El musulmán es el no-hombre que se presenta obstinadamente como hombre y lo humano que es


imposible disociar de lo inhumano (85).

Es entonces cuando se comprende bien la función decisiva de los campos en el sistema de la biopolítica
nazi. No sólo son el lugar de la muerte y del exterminio, sino también y sobre todo, el lugar de la
producción del musulmán, de la última sustancia biopolítica aislable en el continuum biológico. Más allá
no hay más que las cámaras de gases (89).
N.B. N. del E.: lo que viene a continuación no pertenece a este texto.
-- ==== Sys2Proof/Machine/FrontEnd.lean ====
section
/-! DEFINITION. The optional sampled-level front end (spec/40_timebase_and_sequencer.md rule R103,
decision D3). It stands before the block; the step function does not use it. -/

namespace Sys2Proof

/-- The events of the samples from index `n` on, `prev` being sample `n - 1`; true is high. -/
def edgesFrom (n : Nat) (prev : Bool) : List Bool → List Edge
  | [] => []
  | level :: rest =>
    if level = prev then edgesFrom (n + 1) level rest
    else ⟨if level then .rise else .fall, n⟩ :: edgesFrom (n + 1) level rest

/-- The events of a sampled level: one at every sample that differs from the one before, and none at
sample 0 (rule R103). -/
def edgesOfLevels : List Bool → List Edge
  | [] => []
  | level :: rest => edgesFrom 1 level rest

end Sys2Proof
end

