/-- The end of a low phase establishes the framing invariants, class by class. -/
theorem State.FramingInv.effect_selectLow (hF : s.FramingInv) (h : s.LowEnds e rest c) :
    (effect (selectLow s e.idx) e (s.consume e rest)).FramingInv := by
  have hdl : (effect (selectLow s e.idx) e (s.consume e rest)).dl = s.lowSoFar e.idx := by
    obtain ⟨-, hc, hl⟩ := Machine.effect_selectLow s (s.consume e rest) e e.idx
    simp [State.dl, State.readLowE, State.readCellS, hc, hl, State.lowSoFar]
  have hrun : s.phase ≠ .fault := by simp [h.phase]
  have hsel := selectsLow s e.idx
  generalize selectLow s e.idx = i at hdl hsel ⊢
  cases hsel with
  | short hs =>
    constructor
    · intro _ hs'
      rw [hdl, effect_fs, State.consume_fs, hs] at hs'
      cases hs'
    · intro _ _ hb
      have hb' : onByteBoundary s.bitCount = true := hb
      simp [effect, hb', h.cellS]
    · intro _ hn hb
      have hb' : onByteBoundary s.bitCount = false := hb
      simpa [effect, hb'] using hF.inByte hrun hn hb'
  | reset hs hr =>
    constructor
    · intro _ _ hr'
      rw [hdl, effect_fs, State.consume_fs, hr] at hr'
      cases hr'
    · intro _ hs'
      rw [hdl, effect_fs, State.consume_fs, hs] at hs'
      cases hs'
    · intro _ hn hb
      exact hF.inByte hrun hn hb
  | srq hs | attn hs =>
    constructor
    · intro _ _ _
      rfl
    · intro _ hs'
      rw [hdl, effect_fs, State.consume_fs, hs] at hs'
      cases hs'
    · intro _ hn
      exact absurd rfl hn

/-- The end of a cell keeps the framing invariants: `byte_s` is kept, and inside a byte it has a
value. -/
theorem State.FramingInv.effect_selectHigh (hF : s.FramingInv) (h : s.CellEnds e rest c l) :
    (effect (selectHigh s e.idx) e (s.consume e rest)).FramingInv := by
  obtain ⟨hp, -, hbs⟩ := Machine.effect_selectHigh s (s.consume e rest) e e.idx
  refine framingInv_of_not_high (by simp [hp]) ?_
  intro _ hn hb
  rw [hbs]
  have hsel := selectsHigh s e.idx
  generalize selectHigh s e.idx = i at hn hb hsel
  cases hsel with
  | bitbyte _ ht hn' _ | bit _ ht hn' _ => exact hF.byteS_isSome h ht hn'
  | stopcell => exact hF.inByte (by simp [h.phase]) hn hb
  | bitstart | start => exact absurd hb not_mid_byte_zero
  | stopidle | idle => exact absurd rfl hn

/-- Every step keeps the framing invariants. -/
theorem State.FramingInv.step (hF : s.FramingInv) (hI : s.Inv) (ht : step s = .next t) :
    t.FramingInv := by
  refine hI.step_induction ht hF (fun fs => framingInv_startPass fs s) ?_ ?_
    (fun _ _ _ h => hF.effect_selectLow h) (fun _ _ _ _ h => hF.effect_selectHigh h)
  · intro e rest _
    exact ⟨hF.midLow, hF.captured, hF.inByte⟩
  · intro e rest _ hp
    exact framingInv_of_not_high (by simp) (fun _ => hF.inByte (by simp [hp]))

/-- Settles O42: one lemma per kind of step. -/
theorem stepKeepsTheFramingInvariants : Obligations.StepKeepsTheFramingInvariants := by
  unfold Obligations.StepKeepsTheFramingInvariants
  exact fun s t hI hF ht => hF.step hI ht

end Sys2Proof.Machine
end

section
/-! The records of `Byte` (spec/43_framing_fsm_and_laws.md section 4): payloads (R145) and spans
(R148) as invariants, one lemma per state operation. -/

namespace Sys2Proof.Machine

variable {s t u : State} {e : Edge} {rest : List Input} {c l : Nat} {g : Bool}

/-! ## Payloads -/

/-- A position in a list with one more record: the record itself, or a position before it. -/
theorem split_append_singleton {out pre post : List Ann} {a b : Ann}
    (h : out ++ [a] = pre ++ b :: post) :
    (pre = out ∧ b = a) ∨ ∃ post', out = pre ++ b :: post' := by
  rcases List.eq_nil_or_concat post with rfl | ⟨post', x, rfl⟩
  · obtain ⟨rfl, hab⟩ := List.append_inj' h rfl
    exact .inl ⟨rfl, (List.cons.inj hab).1.symm⟩
  · have h' : out ++ [a] = (pre ++ b :: post') ++ [x] := by simpa using h
    exact .inr ⟨post', (List.append_inj' h' rfl).1⟩

/-- One more record that is no `Byte` keeps the payloads right. -/
theorem BytesRight.append_other {out : List Ann} {a : Ann} (h : BytesRight out)
    (ha : a.kind ≠ .byte) : BytesRight (out ++ [a]) := by
  intro pre b post hsplit hb
  rcases split_append_singleton hsplit with ⟨rfl, rfl⟩ | ⟨post', rfl⟩
  · exact absurd hb ha
  · exact h pre b post' rfl hb

/-- One more `Byte` with the eight newest bit values keeps the payloads right. -/
theorem BytesRight.append_byte {out : List Ann} {a : Ann} (h : BytesRight out)
    (ha : ∀ j, j < 8 → newestBit out j = some (a.value.getLsbD j)) : BytesRight (out ++ [a]) := by
  intro pre b post hsplit hb
  rcases split_append_singleton hsplit with ⟨rfl, rfl⟩ | ⟨post', rfl⟩
  · exact ha
  · exact h pre b post' rfl hb

/-- What the payload invariant reads: the counter, `byte` and the output. -/
theorem State.PayloadInv.congr (hP : u.PayloadInv) (hp : u.phase ≠ .fault)
    (hn : t.bitCount = u.bitCount) (hb : t.byte = u.byte) (ho : t.out = u.out) :
    t.PayloadInv where
  recent _ j hj hjn := by
    rw [ho, hb]
    exact hP.recent hp j hj (hn ▸ hjn)
  bytes := ho ▸ hP.bytes

/-- With a counter of at most 0 only the records emitted so far matter. -/
theorem payloadInv_of_count_le (hn : t.bitCount ≤ 0) (h : BytesRight t.out) : t.PayloadInv where
  recent _ j _ hjn := by omega
  bytes := h

/-- A record that is neither `Bit` nor `Byte` keeps the payload invariant. -/
theorem State.PayloadInv.emit (hP : u.PayloadInv) {k : Kind} {a b : Nat} {v : Byte}
    (hbit : k ≠ .bit) (hbyte : k ≠ .byte) : (u.emit k a b v).PayloadInv where
  recent hp j hj hjn := by
    rw [State.emit_out, newestBit, newestBitRecord_append_other _ _ hbit]
    exact hP.recent hp j hj hjn
  bytes := hP.bytes.append_other hbyte

/-- After the shift the new bit is in bit 0. -/
theorem shift_getLsbD_zero (b : Byte) (g : Bool) :
    (((b <<< 1) &&& Config.byteMask) ||| bitOf g).getLsbD 0 = (bitOf g).getLsbD 0 := by
  simp
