-- ==== Sys2Proof/Machine/Transfer.lean ====
section
/-! DEFINITION. The register transfer family (42_register_transfer.md). -/

namespace Sys2Proof.Machine

/-- TAX, R85. -/
def execTax (s : State) : Host.Outcome State Fault Refusal := .next (s.writeResult .x (s.readReg .a))

end Sys2Proof.Machine
end

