/-- A result written to index_x, as TAX and INX answer it: the part of the two statements that does not depend on the
value. -/
theorem writeResult_x_frame (s : State) (v : Byte) :
    FlagsDescribe s (s.writeResult .x v) ((s.writeResult .x v).readReg .x) ∧
      (s.writeResult .x v).readReg .a = s.readReg .a ∧ (s.writeResult .x v).pc = s.pc ∧
      SameMemory s (s.writeResult .x v) ∧ (s.writeResult .x v).runState = s.runState :=
  ⟨flagsDescribe_writeResult s .x v, s.readReg_writeResult_other v (by decide), s.writeResult_pc .x v,
    sameMemory_writeResult s .x v, s.writeResult_runState .x v⟩

/-- Settles O14: TAX answers the write of the accumulator to index_x. -/
theorem taxCompletesWithTheAccumulator : Obligations.TaxCompletesWithTheAccumulator :=
  fun s => ⟨_, exec_tax s, s.readReg_writeResult_same .x s.accumulator, writeResult_x_frame s s.accumulator⟩

/-- Settles O15: INX answers the write of index_x plus 1, modulo 256, to index_x. -/
theorem inxCompletesWithTheIncrement : Obligations.InxCompletesWithTheIncrement :=
  fun s => ⟨_, exec_inx s, BitVec.toNat_add s.indexX 1, writeResult_x_frame s (s.indexX + 1)⟩

/-- Settles O16: BRK answers the state with `run_state` set, the only field written. -/
theorem brkCompletesByHalting : Obligations.BrkCompletesByHalting :=
  fun s =>
    ⟨_, exec_brk s, s.setRunState_runState .halted, s.setRunState_status .halted,
      s.readReg_setRunState .halted .a, s.readReg_setRunState .halted .x, s.setRunState_pc .halted,
      sameMemory_of_mem_eq (s.setRunState_mem .halted)⟩

/-! The fetch before it. -/

theorem State.advancePc_eq (s : State) : s.advancePc = { s with pc := s.pc + 1 } := rfl

theorem State.advancePc_advancePc (s : State) : s.advancePc.advancePc = { s with pc := s.pc + 2 } := by
  have h : s.pc + 1 + 1 = s.pc + 2 := BitVec.add_assoc s.pc 1 1
  simp only [State.advancePc_eq, h]

/-- Settles O24: the decoded instruction is the one whose opcode the step fetches, and its encoding is as long as the
fetch advances `pc`. -/
theorem stepRunsTheDecodedInstruction : Obligations.StepRunsTheDecodedInstruction := by
  intro s i rest hr _ h
  rcases decode_ok_cases h with ⟨rfl, e⟩ | ⟨v, rfl, e⟩ | ⟨rfl, e⟩ | ⟨rfl, e⟩ <;>
    obtain ⟨hop, hrest⟩ := List.cons.inj e
  · exact step_brk hr hop
  · obtain ⟨rfl, -⟩ := List.cons.inj hrest
    rw [step_lda hr hop, State.advancePc_advancePc]; rfl
  · exact step_tax hr hop
  · exact step_inx hr hop

/-- The fatal condition of R72, its address and its stopped state written out: `pc` past the byte was one higher. -/
theorem unrecognizedOpcode_advancePc (opcode : Byte) (s : State) :
    unrecognizedOpcode opcode s.advancePc =
      .unrecognizedOpcode opcode s.pc { s with pc := s.pc + 1, runState := .faulted .unrecognizedOpcode } := by
  rw [unrecognizedOpcode, State.advancePc_pc, BitVec.add_sub_cancel]; rfl

/-- Settles O25: the byte is none the decoder knows, so the step is the fatal condition. -/
theorem unrecognizedOpcodeStopsTheCore : Obligations.UnrecognizedOpcodeStopsTheCore := by
  intro s hr hlda htax hinx hbrk
  rw [step_unrecognized hr ⟨hbrk, hlda, htax, hinx⟩, unrecognizedOpcode_advancePc]

/-- The two ways a step faults (R72, R105). -/
theorem step_fault_cases {s : State} {f : Fault} (h : step s = .fault f) :
    (s.runState = .running ∧ Unrecognized (s.read8 s.pc) ∧
      f = .unrecognizedOpcode (s.read8 s.pc) s.pc
        { s with pc := s.pc + 1, runState := .faulted .unrecognizedOpcode }) ∨
    (∃ c, s.runState = .faulted c ∧ f = .stuckInFaulted c s) := by
  cases hr : s.runState with
  | running =>
    rcases step_running_cases hr with ⟨-, e⟩ | ⟨-, e⟩ | ⟨-, e⟩ | ⟨-, e⟩ | ⟨hu, e⟩ <;> rw [e] at h <;> cases h
    exact .inl ⟨rfl, hu, unrecognizedOpcode_advancePc _ s⟩
  | halted => rw [step_of_halted hr] at h; cases h
  | faulted c => rw [step_of_faulted hr] at h; cases h; exact .inr ⟨c, rfl, rfl⟩

theorem not_mem_opcodes_iff {b : Byte} : b ∉ [0x00#8, 0xA9#8, 0xAA#8, 0xE8#8] ↔ Unrecognized b := by
  simp [Unrecognized]

/-- Settles O26: no step is refused, and a fault is one of the two. -/
theorem stepsStopOnlyOnFatalConditions : Obligations.StepsStopOnlyOnFatalConditions := by
  refine fun s => ⟨step_not_refused s, fun f h => ?_⟩
  rcases step_fault_cases h with ⟨hr, hu, rfl⟩ | ⟨c, hr, rfl⟩
  · exact .inl ⟨hr, not_mem_opcodes_iff.2 hu, rfl⟩
  · exact .inr ⟨c, hr, rfl⟩
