-- ==== Sys2Proof/WellFormed.lean ====
section
/-! DEFINITION. The terms of `Instr` that a link event can be. The widths of the operands already rule out what
a frame cannot carry (R176); what is left is checked here. -/

namespace Sys2Proof

/-- A command is well formed: it is what the line port or the drive port hands on, or counts, as that row.
LOAD_BLOCK: its payload of 3 + 6 + 3 × N bytes is at most 48 (R175, R179).
BAD_COMMAND: the code names no command (R156). DRIVE_FAULT: the code is 1 to 255 (R84, R166).
CORRUPT_FRAME: a frame of either link can fail each check. LENGTH_ABOVE_48: the length byte is above 48 (R165). -/
def Instr.wellFormed : Instr → Bool
  | .loadBlock _ (.given ops) => ops.layers.length ≤ 13
  | .badCommand _ code => !commandCodes.contains code
  | .driveFault _ _ code => code != 0
  | .lengthAbove48 _ length => 48 < length.toNat
  | .loadBlock _ .wrongLength | .stroke .. | .initialisationVisitEnd | .unloadBlock .. | .unloadVisitEnd
  | .writeGrade .. | .setNotifyWindow .. | .flushQueue .. | .setHead .. | .setPosition .. | .holdHead ..
  | .releaseHead .. | .clearHead .. | .setMonitor .. | .setTimers .. | .setPreset .. | .setSource ..
  | .spanWrite .. | .spanQuery .. | .readCell .. | .setEvents .. | .readStatus .. | .setJobTag ..
  | .resetPart .. | .evaluation .. | .pass | .driveFrameSent | .status .. | .complete .. | .halted ..
  | .statusGapExpiry .. | .overdueExpiry .. | .machineStopAsserted | .machineStopDeasserted
  | .corruptFrame .. | .receiveGap .. | .replySent | .doneSent | .eventSent | .resetPinLow
  | .powerOnReset => true

end Sys2Proof
end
[…] el carácter más específico de la biopolítica del siglo veinte: no ya hacer morir ni hacer sobrevivir,
sino hacer sobrevivir. No la vida ni la muerte, sino la producción de una supervivencia modulable y
virtualmente infinita es lo que constituye la aportación decisiva del biopoder de nuestro tiempo. Se trata,
en el caso del hombre, de separar, en todo momento, la vida orgánica de la animal, lo no-humano de lo
humano, al musulmán del testigo […] La ambición suprema del biopoder es producir en un cuerpo
humano la separación absoluta del viviente y del hablante, de la zōé y el bíos, del no-hombre y del
hombre: la supervivencia (165).

VERGÜENZA
Avergonzarse significa: ser entregado a lo inasumible. Pero lo así inasumible no es algo externo, sino
que procede de nuestra misma intimidad; es decir, de lo que hay en nosotros más íntimo […] En la
vergüenza el sujeto no tiene, en consecuencia, otro contenido que la propia desubjetivación, se convierte
en testigo del propio perderse como sujeto. Este doble movimiento, a la vez de subjetivación y
desubjetivación, es la vergüenza (110).

Ésta es nada menos que el sentimiento fundamental de ser sujeto, en los dos sentidos opuestos –al menos
en apariencia– de este término: estar sometido y ser soberano. Es lo que se produce en la absoluta
concomitancia entre una subjetivación y una desubjetivación, entre un perderse y un poseerse, entre una
servidumbre y una soberanía (112).

El yo es lo que se produce como resto en el doble movimiento –activo y pasivo– de la autoafección. Por
esto la subjetividad tiene constitutivamente la forma de una subjetivación y de una desubjetivación, por
esto es, en lo íntimo, vergüenza. El rubor es ese resto que, en toda subjetivación, traiciona una
desubjetivación y, en cada desubjetivación, da testimonio de un sujeto (117).

PASIVIDAD
La pasividad, como forma de la subjetividad, está, pues, constitutivamente escindida entre un polo
puramente receptivo (el musulmán) y un polo activamente pasivo (el testigo), pero en un modo tal que
esta escisión no sale nunca de ella misma, no separa nunca del todo los dos polos, tiene siempre, al
contrario, la forma de una intimidad, de la entrega de sí a una pasividad, de un hacerse pasivo, en el que
los dos términos se distinguen y confunden a la vez (116).